START Record set

-- ==== Sys2Proof/Machine/Rle.lean ====
section
/-! DEFINITION. The RLE family: the encoder (41_rle.md R190 to R194), the two tokens (R197, R198), RLE.C
(R195) and RLE.D (R196, R199). -/

namespace Sys2Proof.Machine

/-- How many of the first `cap` bytes equal `b` without a break. -/
def sameRun (b : Byte) : Nat → List Byte → Nat
  | 0, _ => 0
  | _ + 1, [] => 0
  | cap + 1, x :: xs => if x = b then 1 + sameRun b cap xs else 0

/-- `RunLen(data, i)`, of the bytes from position `i` on (41_rle.md R190): 1 to 128. -/
def runLen : List Byte → Nat
  | [] => 0
  | b :: bs => 1 + sameRun b (Config.rleMaxRun - 1) bs

/-- `LitLen(data, i)`, of the bytes from position `i` on (41_rle.md R192): it stops before a pair of equal
bytes, at `cap` bytes, or at the end. -/
def litLen : Nat → List Byte → Nat
  | 0, _ => 0
  | _ + 1, [] => 0
  | _ + 1, [_] => 1
  | cap + 1, x :: y :: rest => if x = y then 0 else 1 + litLen cap (y :: rest)

/-- A stream unit starts with the input, its cursor at 0 and no output. -/
def startStream (inp : Inputs) (st : Storage) : Storage :=
  { st with input := inp.srcBytes, ip := 0, out := [] }

/-- RLE units start a stream with no run and no literal. -/
def rleInit (_ : Params) (inp : Inputs) (st : Storage) : Except ErrorKind Storage :=
  .ok { startStream inp st with rle := ⟨0, 0⟩ }

/-- The result of a unit that reports no results (10_state.md R42, R43). -/
def plainOutput (st : Storage) : Output := ⟨.bytes st.out, 0, 0⟩

/-- One token of `RLE_COMPRESS` (41_rle.md R194): a run of at least 2 (R191), or a literal (R193). -/
def rleCTurn (_ : Params) (st : Storage) : Turn :=
  match st.input.drop st.ip with
  | [] => .finished
  | b :: bs =>
    let r := runLen (b :: bs)
    if 2 ≤ r then
      .work
        { st with
          ip := st.ip + r
          out := st.out ++ [BitVec.ofNat 8 (r - 1), b]
          rle := { st.rle with runLen := r } }
    else
      let n := litLen Config.rleMaxLiteral (b :: bs)
      .work
        { st with
          ip := st.ip + n
          out := st.out ++ (BitVec.ofNat 8 (256 - n) :: (b :: bs).take n)
          rle := { st.rle with litLen := n } }

/-- The encoder reads no tokens. -/
def rleCToken (_ : Params) (_ : Instr) (st : Storage) : Except ErrorKind Storage := .ok st

/-- RLE.C as a unit: each token takes at least one input byte. -/
def rleCUnit : CodecUnit where
  init := rleInit
  turn := rleCTurn
  token := rleCToken
  output := plainOutput
  fuel := fun st => st.input.length + 1

/-- RLE.RUN (41_rle.md R197): `runLength = n + 1` copies of the byte. -/
def rleRunEffect (n : BitVec 7) (b : Byte) (_ : Params) (st : Storage) : Except ErrorKind Storage :=
  let r := n.toNat + 1
  .ok
    { st with
      ip := st.ip + 2
      out := st.out ++ List.replicate r b
      rle := { st.rle with runLen := r } }

/-- RLE.LIT (41_rle.md R198): the literal bytes verbatim. -/
def rleLitEffect (lits : List Byte) (_ : Params) (st : Storage) : Except ErrorKind Storage :=
  .ok
    { st with
      ip := st.ip + (1 + lits.length)
      out := st.out ++ lits
      rle := { st.rle with litLen := lits.length } }

/-- One turn of `RLE_DECOMPRESS` (41_rle.md R196): the next token; a truncated one is malformed (R197,
R198). -/
def rleDTurn (_ : Params) (st : Storage) : Turn :=
  match decodeToken .rle (st.input.drop st.ip) with
  | .ok (i, _) => .token i
  | .error .endOfStream => .finished
  | .error _ => .failed .malformedPayload

/-- The tokens of an RLE stream; no other instruction is one. -/
def rleToken (p : Params) (i : Instr) (st : Storage) : Except ErrorKind Storage :=
  match i with
  | .rleRun n b => rleRunEffect n b p st
  | .rleLit lits => rleLitEffect lits p st
  | _ => .ok st

/-- RLE.D as a unit: each token takes at least one input byte. -/
def rleDUnit : CodecUnit where
  init := rleInit
  turn := rleDTurn
  token := rleToken
  output := plainOutput
  fuel := fun st => st.input.length + 1

/-- RLE.C (41_rle.md R195). -/
def execRleC (s : State) : Host.Outcome State Fault Refusal := .next (runCommand .rleC rleCUnit s)

/-- RLE.D (41_rle.md R199). -/
def execRleD (s : State) : Host.Outcome State Fault Refusal := .next (runCommand .rleD rleDUnit s)

/-- RLE.RUN in a running RLE.D (41_rle.md R197). -/
def execRleRun (n : BitVec 7) (b : Byte) (s : State) : Host.Outcome State Fault Refusal :=
  .next (applyToken .rleD (rleRunEffect n b) s)

/-- RLE.LIT in a running RLE.D (41_rle.md R198). -/
def execRleLit (lits : List Byte) (s : State) : Host.Outcome State Fault Refusal :=
  .next (applyToken .rleD (rleLitEffect lits) s)

end Sys2Proof.Machine
end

END Record set

**Exercise objective**
Every entry, from first to last, is to be reproduced exactly.

**Exercise response**
-- ==== Sys2Proof/Machine/Rle.lean ====
section
/-! DEFINITION. The RLE family: the encoder (41_rle.md R190 to R194), the two tokens (R197, R198), RLE.C
(R195) and RLE.D (R196, R199). -/

namespace Sys2Proof.Machine

/-- How many of the first `cap` bytes equal `b` without a break. -/
def sameRun (b : Byte) : Nat → List Byte → Nat
  | 0, _ => 0
  | _ + 1, [] => 0
  | cap + 1, x :: xs => if x = b then 1 + sameRun b cap xs else 0

/-- `RunLen(data, i)`, of the bytes from position `i` on (41_rle.md R190): 1 to 128. -/
def runLen : List Byte → Nat
  | [] => 0
  | b :: bs => 1 + sameRun b (Config.rleMaxRun - 1) bs

/-- `LitLen(data, i)`, of the bytes from position `i` on (41_rle.md R192): it stops before a pair of equal
bytes, at `cap` bytes, or at the end. -/
def litLen : Nat → List Byte → Nat
  | 0, _ => 0
  | _ + 1, [] => 0
  | _ + 1, [_] => 1
  | cap + 1, x :: y :: rest => if x = y then 0 else 1 + litLen cap (y :: rest)

/-- A stream unit starts with the input, its cursor at 0 and no output. -/
def startStream (inp : Inputs) (st : Storage) : Storage :=
  { st with input := inp.srcBytes, ip := 0, out := [] }

/-- RLE units start a stream with no run and no literal. -/
def rleInit (_ : Params) (inp : Inputs) (st : Storage) : Except ErrorKind Storage :=
  .ok { startStream inp st with rle := ⟨0, 0⟩ }

/-- The result of a unit that reports no results (10_state.md R42, R43). -/
def plainOutput (st : Storage) : Output := ⟨.bytes st.out, 0, 0⟩

/-- One token of `RLE_COMPRESS` (41_rle.md R194): a run of at least 2 (R191), or a literal (R193). -/
def rleCTurn (_ : Params) (st : Storage) : Turn :=
  match st.input.drop st.ip with
  | [] => .finished
  | b :: bs =>
    let r := runLen (b :: bs)
    if 2 ≤ r then
      .work
        { st with
          ip := st.ip + r
          out := st.out ++ [BitVec.ofNat 8 (r - 1), b]
          rle := { st.rle with runLen := r } }
    else
      let n := litLen Config.rleMaxLiteral (b :: bs)
      .work
        { st with
          ip := st.ip + n
          out := st.out ++ (BitVec.ofNat 8 (256 - n) :: (b :: bs).take n)
          rle := { st.rle with litLen := n } }

/-- The encoder reads no tokens. -/
def rleCToken (_ : Params) (_ : Instr) (st : Storage) : Except ErrorKind Storage := .ok st

/-- RLE.C as a unit: each token takes at least one input byte. -/
def rleCUnit : CodecUnit where
  init := rleInit
  turn := rleCTurn
  token := rleCToken
  output := plainOutput
  fuel := fun st => st.input.length + 1

/-- RLE.RUN (41_rle.md R197): `runLength = n + 1` copies of the byte. -/
def rleRunEffect (n : BitVec 7) (b : Byte) (_ : Params) (st : Storage) : Except ErrorKind Storage :=
  let r := n.toNat + 1
  .ok
    { st with
      ip := st.ip + 2
      out := st.out ++ List.replicate r b
      rle := { st.rle with runLen := r } }

/-- RLE.LIT (41_rle.md R198): the literal bytes verbatim. -/
def rleLitEffect (lits : List Byte) (_ : Params) (st : Storage) : Except ErrorKind Storage :=
  .ok
    { st with
      ip := st.ip + (1 + lits.length)
      out := st.out ++ lits
      rle := { st.rle with litLen := lits.length } }

/-- One turn of `RLE_DECOMPRESS` (41_rle.md R196): the next token; a truncated one is malformed (R197,
R198). -/
def rleDTurn (_ : Params) (st : Storage) : Turn :=
  match decodeToken .rle (st.input.drop st.ip) with
  | .ok (i, _) => .token i
  | .error .endOfStream => .finished
  | .error _ => .failed .malformedPayload

/-- The tokens of an RLE stream; no other instruction is one. -/
def rleToken (p : Params) (i : Instr) (st : Storage) : Except ErrorKind Storage :=
  match i with
  | .rleRun n b => rleRunEffect n b p st
  | .rleLit lits => rleLitEffect lits p st
  | _ => .ok st

/-- RLE.D as a unit: each token takes at least one input byte. -/
def rleDUnit : CodecUnit where
  init := rleInit
  turn := rleDTurn
  token := rleToken
  output := plainOutput
  fuel := fun st => st.input.length + 1

/-- RLE.C (41_rle.md R195). -/
def execRleC (s : State) : Host.Outcome State Fault Refusal := .next (runCommand .rleC rleCUnit s)

/-- RLE.D (41_rle.md R199). -/
def execRleD (s : State) : Host.Outcome State Fault Refusal := .next (runCommand .rleD rleDUnit s)

/-- RLE.RUN in a running RLE.D (41_rle.md R197). -/
def execRleRun (n : BitVec 7) (b : Byte) (s : State) : Host.Outcome State Fault Refusal :=
  .next (applyToken .rleD (rleRunEffect n b) s)

/-- RLE.LIT in a running RLE.D (41_rle.md R198). -/
def execRleLit (lits : List Byte) (s : State) : Host.Outcome State Fault Refusal :=
  .next (applyToken .rleD (rleLitEffect lits) s)

end Sys2Proof.Machine
end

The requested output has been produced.